(Collected data entries)
--- START ---
-- ==== Sys2Proof/Certificates/Slice0/Obligations.lean ====
section
/-!
DEFINITION. The statements for the provers. Every statement about a next state says what the instruction writes and
that nothing else changes; the structures of Sys2Proof/Safety.lean say the latter. `rWord`, `iWord` and `jWord` are the
layouts of spec/30_encoding.md R91 to R93.
-/
open Sys2Proof Sys2Proof.Machine

/-! ### Encoding -/

/-- Every instruction's word decodes to it, with every operand at every value, as a word and byte by byte as memory
holds it (R90 to R102). -/
def Obligations.DecodeEncodeAgree : Prop :=
  ∀ i : Instr, decodeWord (encode i) = .instr i ∧
    decodeBytes (byteOfWord (encode i) 0) (byteOfWord (encode i) 1) (byteOfWord (encode i) 2)
      (byteOfWord (encode i) 3) = .instr i

/-- The decoder is spec/opcode_table.json: a word matches the row of an instruction exactly when it decodes to an
instruction of that row, and it decodes to no other row (R96). The strict reading of the unused fields is the spec's
decision D8 (log 10). -/
def Obligations.DecoderIsOpcodeTable : Prop :=
  ∀ (w : Word) (i : Instr), w &&& (opcodeRow i).1 = (opcodeRow i).2 ↔
    ∃ j, decodeWord w = .instr j ∧ opcodeRow j = opcodeRow i

/-- Words of the spec's examples decode to the instructions they stand for (R111, R112, R141, R148, R161, R174, R100);
the `s` field of the mfc0 word is decision D7 (log 9), the `op` of the jal word the resolution of conflict C3 (log
31). -/
def Obligations.SampleWordsDecode : Prop :=
  decodeWord 0x00221821#32 = .instr (.addu 1#5 2#5 3#5) ∧
    decodeWord 0x2422ffff#32 = .instr (.addiu 1#5 2#5 0xffff#16) ∧
    decodeWord 0x10220003#32 = .instr (.beq 1#5 2#5 3#16) ∧
    decodeWord 0x0c000400#32 = .instr (.jal 0x400#26) ∧
    decodeWord 0x8c220008#32 = .instr (.lw 1#5 2#5 8#16) ∧
    decodeWord 0x40026000#32 = .instr (.mfc0 2#5 12#5) ∧
    decodeWord 0x0000000c#32 = .instr .syscall ∧
    decodeWord 0x42000002#32 = .instr .tlbwi ∧
    decodeWord 0x42000018#32 = .instr .eret

/-- The illegal words are those whose `op`, or whose `func`, `t` or `s` under it, selects nothing; running one raises
reserved instruction with no other effect, in either mode (R101 under the strict reading of R102, decision D8, log 10);
it counts as an instruction executed (R81, log 14). -/
def Obligations.IllegalWordsRaiseReserved : Prop :=
  (∀ w : Word, decodeWord w = .reserved ↔
    opField w ∉ [0#6, 1#6, 2#6, 3#6, 4#6, 5#6, 6#6, 7#6, 9#6, 10#6, 11#6, 12#6, 13#6, 14#6, 15#6, 16#6, 32#6, 35#6,
        36#6, 40#6, 43#6] ∨
      (opField w = 0#6 ∧ funcField w ∉ [0#6, 2#6, 3#6, 4#6, 6#6, 7#6, 8#6, 9#6, 12#6, 16#6, 17#6, 18#6, 19#6, 24#6,
        33#6, 35#6, 36#6, 37#6, 38#6, 39#6, 42#6, 43#6]) ∨
      (opField w = 1#6 ∧ tField w ∉ [0#5, 1#5]) ∨
      (opField w = 16#6 ∧ sField w ∉ [0#5, 4#5] ∧ w ≠ 0x42000002#32 ∧ w ≠ 0x42000018#32)) ∧
  ∀ (s : State) (w : Word), s.passTime.interruptDue = false → s.passTime.watchHit = false →
    fetch s.passTime = .ok w → decodeWord w = .reserved → step s = .next (takeException .ri s.passTime.beginInsn)

/-- A word that selects an instruction but has a non-zero bit in a field the instruction does not use is refused by the
step (R102, decision D8, log 10). -/
def Obligations.UnusedFieldsRefused : Prop :=
  (∀ (s t d sa : BitVec 5) (func : BitVec 6) (imm : Imm),
    (func ∈ [4#6, 6#6, 7#6, 33#6, 35#6, 36#6, 37#6, 38#6, 39#6, 42#6, 43#6] → sa ≠ 0#5 →
      decodeWord (rWord 0#6 s t d sa func) = .unusedFieldSet) ∧
    (func ∈ [0#6, 2#6, 3#6] → s ≠ 0#5 → decodeWord (rWord 0#6 s t d sa func) = .unusedFieldSet) ∧
    (t ≠ 0#5 ∨ d ≠ 0#5 ∨ sa ≠ 0#5 → decodeWord (rWord 0#6 s t d sa 8#6) = .unusedFieldSet) ∧
    (t ≠ 0#5 ∨ sa ≠ 0#5 → decodeWord (rWord 0#6 s t d sa 9#6) = .unusedFieldSet) ∧
    (s ≠ 0#5 ∨ t ≠ 0#5 ∨ d ≠ 0#5 ∨ sa ≠ 0#5 → decodeWord (rWord 0#6 s t d sa 12#6) = .unusedFieldSet) ∧
    (func ∈ [16#6, 18#6] → s ≠ 0#5 ∨ t ≠ 0#5 ∨ sa ≠ 0#5 →
      decodeWord (rWord 0#6 s t d sa func) = .unusedFieldSet) ∧
    (func ∈ [17#6, 19#6] → t ≠ 0#5 ∨ d ≠ 0#5 ∨ sa ≠ 0#5 →
      decodeWord (rWord 0#6 s t d sa func) = .unusedFieldSet) ∧
    (d ≠ 0#5 ∨ sa ≠ 0#5 → decodeWord (rWord 0#6 s t d sa 24#6) = .unusedFieldSet) ∧
    (s ≠ 0#5 → decodeWord (iWord 15#6 s t imm) = .unusedFieldSet) ∧
    (t ≠ 0#5 → decodeWord (iWord 6#6 s t imm) = .unusedFieldSet ∧ decodeWord (iWord 7#6 s t imm) = .unusedFieldSet) ∧
    (s ∈ [0#5, 4#5] → sa ≠ 0#5 ∨ func ≠ 0#6 → decodeWord (rWord 16#6 s t d sa func) = .unusedFieldSet)) ∧
  ∀ (s : State) (w : Word), s.passTime.interruptDue = false → s.passTime.watchHit = false →
    fetch s.passTime = .ok w → decodeWord w = .unusedFieldSet → step s = .refused .unusedFieldSet

/-! ### The step -/

/-- When the word at the program counter decodes to an instruction, the step is that instruction, executed after the
step's time has passed; time changes `count`, the lines and the serial buffer, and nothing that the program wrote
(R15, R192, R194; decisions D12, D15, log 31); the instruction counts for the window of R81 (log 14). -/
def Obligations.StepRunsDecodedInstruction : Prop :=
  ∀ (s : State) (w : Word) (i : Instr), s.passTime.interruptDue = false → s.passTime.watchHit = false →
    fetch s.passTime = .ok w → decodeWord w = .instr i →
    step s = exec i s.passTime.beginInsn ∧
      s.passTime.beginInsn.pc = s.pc ∧ s.passTime.beginInsn.npc = s.npc ∧ s.passTime.beginInsn.ds = s.ds ∧
      SameRegs s s.passTime.beginInsn ∧ SameHiLo s s.passTime.beginInsn ∧ SameTlb s s.passTime.beginInsn ∧
      SameMemory s s.passTime.beginInsn ∧ s.passTime.beginInsn.serialOut = s.serialOut ∧
      s.passTime.beginInsn.cp0 = { s.cp0 with count := s.passTime.cp0.count } ∧
      s.passTime.beginInsn.userMode = s.userMode ∧
      s.passTime.beginInsn.insns = s.insns + 1 ∧ s.passTime.beginInsn.storeLog = s.storeLog

/-- A fetch reads the word at the translated address little-endian, in Flash one 16-bit cell (R52, R64, R68 to R71); a
word that one of the last IFETCH_HAZARD_WINDOW instructions stored, as the log of stores dates it, is refused (R81,
decision D23, log 14). -/
def Obligations.FetchReadsWord : Prop :=
  ∀ (s : State) (pa : Word), s.pc.toNat % 4 = 0 → translateAddr s s.pc .fetch = .ok pa →
    (storedWithinWindow s pa = true ↔
      ∃ n, logGet s.storeLog (pa.toNat / 4) = some n ∧ s.insns + 1 ≤ n + Config.ifetchHazardWindow) ∧
    (storedWithinWindow s pa = true → fetch s = .refuse .fetchAfterStore) ∧
    (storedWithinWindow s pa = false →
      (deviceAt pa = some .ram ∨ deviceAt pa = some .rom →
        fetch s = .ok (wordOfBytes (s.byteAt pa.toNat) (s.byteAt (pa.toNat + 1)) (s.byteAt (pa.toNat + 2))
          (s.byteAt (pa.toNat + 3)))) ∧
      (deviceAt pa = some .flash →
        fetch s = .ok (wordOfBytes (s.byteAt pa.toNat) (s.byteAt (pa.toNat + 1)) 0#8 0#8)))

/-- The step takes an interrupt exactly when `ie` is 1, `exl` is 0 and an enabled line is up (R191): the lines are read,
not cause, and the mode plays no part. That it goes before the debug exception and before what the fetch would raise is
decision D12, its instant before the instruction at pc decision D15 (log 31). -/
def Obligations.InterruptTakenIffDue : Prop :=
  ∀ s : State, step s = .next (takeException .int s.passTime) ↔
    s.cp0.status.getLsbD 0 = true ∧ s.cp0.status.getLsbD 1 = false ∧
      s.passTime.irq &&& s.cp0.status.extractLsb' 8 8 ≠ 0#8

/-- The step takes the debug exception exactly when no interrupt is due and the whole pc equals watchlo or watchhi,
whatever `ie`, `exl` and the mode are (R189; the order and the scope are the spec's decisions D12 and D33, log 31). -/
def Obligations.DebugTakenIffWatched : Prop :=
  ∀ s : State, step s = .next (takeException .debug s.passTime) ↔
    s.passTime.interruptDue = false ∧ (s.pc = s.cp0.watchlo ∨ s.pc = s.cp0.watchhi)

/-- The exceptions of a fetch, in their order: misaligned pc, kernel address in user mode, no TLB entry, page not valid
(R55, R57, R64; decision D10). -/
def Obligations.FetchExceptions : Prop :=
  ∀ s : State, s.passTime.interruptDue = false → s.passTime.watchHit = false →
    (s.pc.toNat % 4 ≠ 0 → step s = .next (takeException (.adel s.pc) s.passTime)) ∧
    (s.pc.toNat % 4 = 0 →
      (s.userMode = true → s.pc.getLsbD 31 = true → step s = .next (takeException (.adel s.pc) s.passTime)) ∧
      (s.userMode = false ∨ s.pc.getLsbD 31 = false → s.pc.extractLsb' 30 2 ≠ 0b10#2 →
        ((∀ i : Fin 16, s.tlb[i].vpn ≠ s.pc.extractLsb' 13 19) →
          step s = .next (takeException (.tlbl s.pc) s.passTime)) ∧
        (∀ i : Fin 16, s.tlb[i].vpn = s.pc.extractLsb' 13 19 →
          (∀ j : Fin 16, s.tlb[j].vpn = s.pc.extractLsb' 13 19 → j = i) →
          (if s.pc.getLsbD 12 then s.tlb[i].valid1 else s.tlb[i].valid0) = false →
          step s = .next (takeException (.tlbl s.pc) s.passTime))))

/-- The time of a step: `count` adds k ≥ 1 and no other CP0 register changes; line 7 is up when `compare` is among the
k values passed, or while a request is held under TIMER_IRQ_HOLD (R208, R210; decisions D17, D18, logs 12, 13, 20);
only the lines 4 and 7 are ever up (R186; decision D16, log 33). -/
def Obligations.TimePassesInStep : Prop :=
  ∀ s : State, ∃ k : Nat, 1 ≤ k ∧ s.passTime.cp0 = { s.cp0 with count := s.cp0.count + BitVec.ofNat 32 k } ∧
    (s.passTime.irq.getLsbD 7 = true ↔
      (∃ j, 1 ≤ j ∧ j ≤ k ∧ s.cp0.compare = s.cp0.count + BitVec.ofNat 32 j) ∨
        (Config.timerIrqHold = true ∧ s.timerHeld = true)) ∧
    (s.passTime.timerHeld = true ↔
      s.timerHeld = true ∨ ∃ j, 1 ≤ j ∧ j ≤ k ∧ s.cp0.compare = s.cp0.count + BitVec.ofNat 32 j) ∧
    s.passTime.irq &&& 0x6f#8 = 0#8

/-- A byte that arrives at a buffer with room is appended and raises line 4 for that step alone; with no arrival the
buffer keeps its bytes and line 4 is down; a full buffer loses the arriving or its oldest byte (R215; decision D27,
logs 15, 18). -/
def Obligations.SerialArrival : Prop :=
  ∀ s : State,
    (∀ b rest, s.arrivals = some b :: rest →
      s.passTime.arrivals = rest ∧
      (s.serialIn.length < Config.serialBufCapacity →
        s.passTime.serialIn = s.serialIn ++ [b] ∧ s.passTime.irq.getLsbD 4 = true) ∧
      (Config.serialBufCapacity ≤ s.serialIn.length →
        (s.passTime.serialIn = s.serialIn ∧ s.passTime.irq.getLsbD 4 = false) ∨
          (s.passTime.serialIn = (s.serialIn ++ [b]).drop 1 ∧ s.passTime.irq.getLsbD 4 = true))) ∧
    (s.arrivals.head? = none ∨ s.arrivals.head? = some none →
      s.passTime.serialIn = s.serialIn ∧ s.passTime.irq.getLsbD 4 = false)

/-! ### Exceptions, the mode, coprocessor 0 -/

/-- Trap entry: what it writes, and that nothing else changes (R195). That the entry runs in full when `exl` was 1 before
is decision D13 (log 11), that cause.ip takes the lines at every entry decision D14 (log 32), and what writes badaddr
decision D35 (log 31). -/
def Obligations.TrapEntryEffect : Prop :=
  ∀ (e : Exn) (s : State),
    (takeException e s).cp0.epc = (if s.ds then s.pc - 4#32 else s.pc) ∧
    (takeException e s).cp0.cause.getLsbD 31 = s.ds ∧
    (takeException e s).cp0.cause.extractLsb' 2 5 =
      (match e with
        | .int => 0#5 | .tlbl _ => 2#5 | .tlbs _ => 3#5 | .adel _ => 4#5 | .ades _ => 5#5 | .sys => 8#5
        | .ri => 10#5 | .debug => 23#5) ∧
    (takeException e s).cp0.cause.extractLsb' 8 8 = s.irq ∧
    (takeException e s).cp0.badaddr =
      (match e with
        | .tlbl a => a | .tlbs a => a | .adel a => a | .ades a => a
        | .int => s.cp0.badaddr | .sys => s.cp0.badaddr | .ri => s.cp0.badaddr | .debug => s.cp0.badaddr) ∧
    (∀ k, k < 32 → (takeException e s).cp0.status.getLsbD k = (if k = 1 then true else s.cp0.status.getLsbD k)) ∧
    (∀ k, k < 31 → ¬ (2 ≤ k ∧ k < 7) → ¬ (8 ≤ k ∧ k < 16) →
      (takeException e s).cp0.cause.getLsbD k = s.cp0.cause.getLsbD k) ∧
    (takeException e s).pc =
      (match e with
        | .tlbl _ => s.cp0.ebase | .tlbs _ => s.cp0.ebase
        | .int => s.cp0.ebase + 0x180#32 | .adel _ => s.cp0.ebase + 0x180#32 | .ades _ => s.cp0.ebase + 0x180#32
        | .sys => s.cp0.ebase + 0x180#32 | .ri => s.cp0.ebase + 0x180#32 | .debug => s.cp0.ebase + 0x180#32) ∧
    (takeException e s).npc = (takeException e s).pc + 4#32 ∧ (takeException e s).ds = false ∧
    (takeException e s).cp0 = { s.cp0 with
      epc := (takeException e s).cp0.epc
      cause := (takeException e s).cp0.cause
      badaddr := (takeException e s).cp0.badaddr
      status := (takeException e s).cp0.status } ∧
    SameRegs s (takeException e s) ∧ SameHiLo s (takeException e s) ∧ SameTlb s (takeException e s) ∧
    SameMemory s (takeException e s) ∧ SameSerial s (takeException e s) ∧ SameClock s (takeException e s)
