-- ==== Sys2Proof/Laws/State.lean ====
section
/-!
SUPPORT. One lemma for each field of `State` and each named update: what the field is after the update. With them no
later proof unfolds a record update.
-/
namespace Sys2Proof.Machine

/-! ### `setHi` -/

@[simp] theorem setHi_regs (s : State) (v : Word) : (s.setHi v).regs = s.regs := rfl
@[simp] theorem setHi_hi (s : State) (v : Word) : (s.setHi v).hi = v := rfl
@[simp] theorem setHi_lo (s : State) (v : Word) : (s.setHi v).lo = s.lo := rfl
@[simp] theorem setHi_pc (s : State) (v : Word) : (s.setHi v).pc = s.pc := rfl
@[simp] theorem setHi_npc (s : State) (v : Word) : (s.setHi v).npc = s.npc := rfl
@[simp] theorem setHi_ds (s : State) (v : Word) : (s.setHi v).ds = s.ds := rfl
@[simp] theorem setHi_cp0 (s : State) (v : Word) : (s.setHi v).cp0 = s.cp0 := rfl
@[simp] theorem setHi_tlb (s : State) (v : Word) : (s.setHi v).tlb = s.tlb := rfl
@[simp] theorem setHi_irq (s : State) (v : Word) : (s.setHi v).irq = s.irq := rfl
@[simp] theorem setHi_timerHeld (s : State) (v : Word) : (s.setHi v).timerHeld = s.timerHeld := rfl
@[simp] theorem setHi_mem (s : State) (v : Word) : (s.setHi v).mem = s.mem := rfl
@[simp] theorem setHi_serialIn (s : State) (v : Word) : (s.setHi v).serialIn = s.serialIn := rfl
@[simp] theorem setHi_serialOut (s : State) (v : Word) : (s.setHi v).serialOut = s.serialOut := rfl
@[simp] theorem setHi_arrivals (s : State) (v : Word) : (s.setHi v).arrivals = s.arrivals := rfl
@[simp] theorem setHi_ticks (s : State) (v : Word) : (s.setHi v).ticks = s.ticks := rfl
@[simp] theorem setHi_insns (s : State) (v : Word) : (s.setHi v).insns = s.insns := rfl
@[simp] theorem setHi_storeLog (s : State) (v : Word) : (s.setHi v).storeLog = s.storeLog := rfl
@[simp] theorem setHi_reg (s : State) (v : Word) (r : Reg) : (s.setHi v).reg r = s.reg r := rfl
@[simp] theorem setHi_userMode (s : State) (v : Word) : (s.setHi v).userMode = s.userMode := rfl

/-! ### `setLo` -/

@[simp] theorem setLo_regs (s : State) (v : Word) : (s.setLo v).regs = s.regs := rfl
@[simp] theorem setLo_hi (s : State) (v : Word) : (s.setLo v).hi = s.hi := rfl
@[simp] theorem setLo_lo (s : State) (v : Word) : (s.setLo v).lo = v := rfl
@[simp] theorem setLo_pc (s : State) (v : Word) : (s.setLo v).pc = s.pc := rfl
@[simp] theorem setLo_npc (s : State) (v : Word) : (s.setLo v).npc = s.npc := rfl
@[simp] theorem setLo_ds (s : State) (v : Word) : (s.setLo v).ds = s.ds := rfl
@[simp] theorem setLo_cp0 (s : State) (v : Word) : (s.setLo v).cp0 = s.cp0 := rfl
@[simp] theorem setLo_tlb (s : State) (v : Word) : (s.setLo v).tlb = s.tlb := rfl
@[simp] theorem setLo_irq (s : State) (v : Word) : (s.setLo v).irq = s.irq := rfl
@[simp] theorem setLo_timerHeld (s : State) (v : Word) : (s.setLo v).timerHeld = s.timerHeld := rfl
@[simp] theorem setLo_mem (s : State) (v : Word) : (s.setLo v).mem = s.mem := rfl
@[simp] theorem setLo_serialIn (s : State) (v : Word) : (s.setLo v).serialIn = s.serialIn := rfl
@[simp] theorem setLo_serialOut (s : State) (v : Word) : (s.setLo v).serialOut = s.serialOut := rfl
@[simp] theorem setLo_arrivals (s : State) (v : Word) : (s.setLo v).arrivals = s.arrivals := rfl
@[simp] theorem setLo_ticks (s : State) (v : Word) : (s.setLo v).ticks = s.ticks := rfl
@[simp] theorem setLo_insns (s : State) (v : Word) : (s.setLo v).insns = s.insns := rfl
@[simp] theorem setLo_storeLog (s : State) (v : Word) : (s.setLo v).storeLog = s.storeLog := rfl
@[simp] theorem setLo_reg (s : State) (v : Word) (r : Reg) : (s.setLo v).reg r = s.reg r := rfl
@[simp] theorem setLo_userMode (s : State) (v : Word) : (s.setLo v).userMode = s.userMode := rfl

/-! ### `advancePc` -/

@[simp] theorem advancePc_regs (s : State) : (s.advancePc).regs = s.regs := rfl
@[simp] theorem advancePc_hi (s : State) : (s.advancePc).hi = s.hi := rfl
@[simp] theorem advancePc_lo (s : State) : (s.advancePc).lo = s.lo := rfl
@[simp] theorem advancePc_pc (s : State) : (s.advancePc).pc = s.npc := rfl
@[simp] theorem advancePc_npc (s : State) : (s.advancePc).npc = s.npc + 4#32 := rfl
@[simp] theorem advancePc_ds (s : State) : (s.advancePc).ds = false := rfl
@[simp] theorem advancePc_cp0 (s : State) : (s.advancePc).cp0 = s.cp0 := rfl
@[simp] theorem advancePc_tlb (s : State) : (s.advancePc).tlb = s.tlb := rfl
@[simp] theorem advancePc_irq (s : State) : (s.advancePc).irq = s.irq := rfl
@[simp] theorem advancePc_timerHeld (s : State) : (s.advancePc).timerHeld = s.timerHeld := rfl
@[simp] theorem advancePc_mem (s : State) : (s.advancePc).mem = s.mem := rfl
@[simp] theorem advancePc_serialIn (s : State) : (s.advancePc).serialIn = s.serialIn := rfl
@[simp] theorem advancePc_serialOut (s : State) : (s.advancePc).serialOut = s.serialOut := rfl
@[simp] theorem advancePc_arrivals (s : State) : (s.advancePc).arrivals = s.arrivals := rfl
@[simp] theorem advancePc_ticks (s : State) : (s.advancePc).ticks = s.ticks := rfl
@[simp] theorem advancePc_insns (s : State) : (s.advancePc).insns = s.insns := rfl
@[simp] theorem advancePc_storeLog (s : State) : (s.advancePc).storeLog = s.storeLog := rfl
@[simp] theorem advancePc_reg (s : State) (r : Reg) : (s.advancePc).reg r = s.reg r := rfl
@[simp] theorem advancePc_userMode (s : State) : (s.advancePc).userMode = s.userMode := rfl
--- END ---
**Activity:** Only the lines above starting at the line that holds "(t ≠ 0#5 → decodeWord" and ending at the line that holds "s.passTime.beginInsn.insns = s.insns" are to be repeated, exactly and in full.

**Exercise solution:**
    (t ≠ 0#5 → decodeWord (iWord 6#6 s t imm) = .unusedFieldSet ∧ decodeWord (iWord 7#6 s t imm) = .unusedFieldSet) ∧
    (s ∈ [0#5, 4#5] → sa ≠ 0#5 ∨ func ≠ 0#6 → decodeWord (rWord 16#6 s t d sa func) = .unusedFieldSet)) ∧
  ∀ (s : State) (w : Word), s.passTime.interruptDue = false → s.passTime.watchHit = false →
    fetch s.passTime = .ok w → decodeWord w = .unusedFieldSet → step s = .refused .unusedFieldSet

/-! ### The step -/

/-- When the word at the program counter decodes to an instruction, the step is that instruction, executed after the
step's time has passed; time changes `count`, the lines and the serial buffer, and nothing that the program wrote
(R15, R192, R194; decisions D12, D15, log 31); the instruction counts for the window of R81 (log 14). -/
def Obligations.StepRunsDecodedInstruction : Prop :=
  ∀ (s : State) (w : Word) (i : Instr), s.passTime.interruptDue = false → s.passTime.watchHit = false →
    fetch s.passTime = .ok w → decodeWord w = .instr i →
    step s = exec i s.passTime.beginInsn ∧
      s.passTime.beginInsn.pc = s.pc ∧ s.passTime.beginInsn.npc = s.npc ∧ s.passTime.beginInsn.ds = s.ds ∧
      SameRegs s s.passTime.beginInsn ∧ SameHiLo s s.passTime.beginInsn ∧ SameTlb s s.passTime.beginInsn ∧
      SameMemory s s.passTime.beginInsn ∧ s.passTime.beginInsn.serialOut = s.serialOut ∧
      s.passTime.beginInsn.cp0 = { s.cp0 with count := s.passTime.cp0.count } ∧
      s.passTime.beginInsn.userMode = s.userMode ∧
      s.passTime.beginInsn.insns = s.insns + 1 ∧ s.passTime.beginInsn.storeLog = s.storeLog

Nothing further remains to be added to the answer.